* TASK TO COMPLETE:
Keep every line in which "that" occurs and drop the rest of the data.

Recorded data
/-! ### The steps -/

/-- How a piece's check of translation and permission ends (R247), from the tower: a copy bypasses the cache part. -/
def pieceConf (s : State) (g : Gang) (asid : Half) (p : Piece) : Conf :=
  match p.global with
  | none => .ok { pa := 0, attr := attrOf 0 }
  | some (va, n) => if canonicalVa va then (confTower s g.tower asid va n).by (some g.launch) else .error

/-- The bytes a piece reads (R127): the tower's point for global memory, once the column's stores to the line have passed it, the
lead bead's among them (R219); the column's own copy, older now, is replaced (R109, log 14). -/
def pieceRead (s : State) (g : Gang) (asid : Half) (p : Piece) (h : Hit) : State × List Byte :=
  match p.src with
  | none => (s, zeros p.len)
  | some (true, va) =>
    towerRead (dropColLine (pushStores s g.tower g.col asid va h.pa) g.tower g.col asid va) g.tower asid va p.len h
  | some (false, o) => (s, (s.col g.tower g.col).scratch.read (g.scrBase + o.toNat) p.len)

/-- Bytes of a copy written through to the home L2, the column's copy invalidated (R127). -/
def copyHome (s : State) (t : Four) (col : Nat) (asid : Half) (va : DWord) (bs : List Byte) (h : Hit) : State :=
  let s1 := homeWrite (dropColLine (pushStores s t col asid va h.pa) t col asid va) asid va bs h
  if homeOf va = t then s1 else rdcUpdate s1 t asid va h.pa bs

/-- One piece moved, where its check allows it; the lines that it fills at the L2 and the remote-data cache take the copy's CACHE
(R151). -/
def movePiece (g : Gang) (asid : Half) (hint : BitVec 2) (s : State) (p : Piece) : State :=
  match pieceConf s g asid p with
  | .ok h0 =>
    let h := { h0 with hint }
    let r := pieceRead s g asid p h
    if p.dst.1 then copyHome r.1 g.tower g.col asid p.dst.2 r.2 h
    else r.1.updCol g.tower g.col fun co => { co with scratch := co.scratch.write (g.scrBase + p.dst.2.toNat) r.2 }
  | _ => s

/-- What comes before some pieces of a copy: the lead bead's earlier contributions to the bytes that they write (R219, R238), and
the eviction of the accumulator lines that they meet (R118). -/
def clearPieces (g : Gang) (asid : Half) (p : Copy) (s : State) (ps : List Piece) : State :=
  let s1 := ps.foldl (fun s x =>
    if x.dst.1 then applyOwn s g.id p.member p.home p.beadPos p.id asid x.dst.2 x.len else s) s
  ps.foldl (fun s x => match x.global with | some (va, _) => evictFor s g.tower g.col asid va | none => s) s1

/-- Such a line or contribution that stays makes them wait. -/
def piecesBlocked (g : Gang) (asid : Half) (p : Copy) (s : State) (ps : List Piece) : Bool :=
  ps.any fun x =>
    (match x.global with | some (va, _) => accBlocks s g.tower g.col asid va | none => false)
      || (x.dst.1 && ownLeft s g.id p.member p.home p.beadPos p.id asid x.dst.2 x.len)

/-- A copy by its number, with its gang. -/
def findCopy (s : State) (id : Nat) : Option (Gang × Copy) :=
  s.gangs.findSome? fun g => (g.copies.find? (·.id == id)).map fun p => (g, p)

def State.updCopy (s : State) (gang id : Nat) (f : Copy → Copy) : State :=
  s.updGang gang fun g => { g with copies := g.copies.map fun p => if p.id == id then f p else p }

def State.dropCopy (s : State) (gang id : Nat) : State :=
  s.updGang gang fun g => { g with copies := g.copies.filter (·.id != id) }

/-- Some pieces of a copy moved, by their places; those that may not move stay. -/
def moveSome (s : State) (g : Gang) (asid : Half) (p : Copy) (moved : List Nat) : State × List Piece :=
  let mine := (p.pieces.mapIdx fun k x => (k, x)).filter fun x => moved.contains x.1 && (pieceConf s g asid x.2 matches .ok _)
  let ps := mine.map (·.2)
  let s1 := clearPieces g asid p s ps
  if piecesBlocked g asid p s1 ps then (s1, p.pieces)
  else
    (ps.foldl (movePiece g asid p.hint) s1,
      ((p.pieces.mapIdx fun k x => (k, x)).filter fun x => !mine.any (·.1 == x.1)).map (·.2))

/-- R244: every piece is present and permitted; the bytes move, the entries are freed. -/
def execCopyComplete (id : Nat) (s : State) : Res :=
  .next <|
    match findCopy s id with
    | none => s
    | some (g, p) =>
      let asid := s.asidOf g
      if !g.resident || p.hold.isSome || !(p.pieces.all fun x => pieceConf s g asid x matches .ok _) then s
      else
        let s1 := clearPieces g asid p s p.pieces
        if piecesBlocked g asid p s1 p.pieces then s1 else (p.pieces.foldl (movePiece g asid p.hint) s1).dropCopy g.id id

/-- The pieces that end otherwise than well, by a predicate on how. -/
def failing (s : State) (g : Gang) (asid : Half) (ps : List Piece) (p : Conf → Bool) : List (DWord × Need × Conf) :=
  ps.filterMap fun x =>
    match x.global with
    | some (va, n) => if p (pieceConf s g asid x) then some (va, n, pieceConf s g asid x) else none
    | none => none

/-- The entry with the lowest address. -/
def lowestFail : List (DWord × Need × Conf) → Option (DWord × Need × Conf)
  | [] => none
  | x :: xs =>
    match lowestFail xs with
    | none => some x
    | some y => if x.1.toNat ≤ y.1.toNat then some x else some y

def Conf.isAbsent : Conf → Bool
  | .absent _ => true
  | _ => false

def Conf.refused : Conf → Bool
  | .error | .perm => true
  | _ => false

/-- R247: a page is absent; some pieces have moved, the copy holds on the lowest absent address. -/
def execCopyPageHold (id : Nat) (moved : List Nat) (s : State) : Res :=
  .next <|
    match findCopy s id with
    | none => s
    | some (g, p) =>
      let asid := s.asidOf g
      match s.launch? g.launch, lowestFail (failing s g asid p.pieces Conf.isAbsent) with
      | some l, some (va, n, .absent e) =>
        if !g.resident || p.hold.isSome then s
        else
          let w := ((g.member? p.member).map (·.w)).getD 0
          let r := moveSome s g asid p moved
          let q := absence r.1 g.tower 2 n.code 0 l g w va e
          q.1.updCopy g.id id fun x => { x with pieces := r.2, hold := some (q.2, va) }
      | _, _ => s

/-- A copy ends with an error (R247): it leaves, its entries with it, and its workgroup keeps the error. -/
def stopCopy (s : State) (g : Gang) (p : Copy) (va : DWord) (cause need : Byte) : State :=
  (s.dropCopy g.id p.id).updWg g.id p.member fun w =>
    { w with copyErrs := w.copyErrs ++ [{ batch := p.batch, va, cause, need }] }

* EXERCISE SOLUTION:
/-- One piece moved, where its check allows it; the lines that it fills at the L2 and the remote-data cache take the copy's CACHE
/-- What comes before some pieces of a copy: the lead bead's earlier contributions to the bytes that they write (R219, R238), and
the eviction of the accumulator lines that they meet (R118). -/
/-- Such a line or contribution that stays makes them wait. -/
/-- Some pieces of a copy moved, by their places; those that may not move stay. -/
/-- The pieces that end otherwise than well, by a predicate on how. -/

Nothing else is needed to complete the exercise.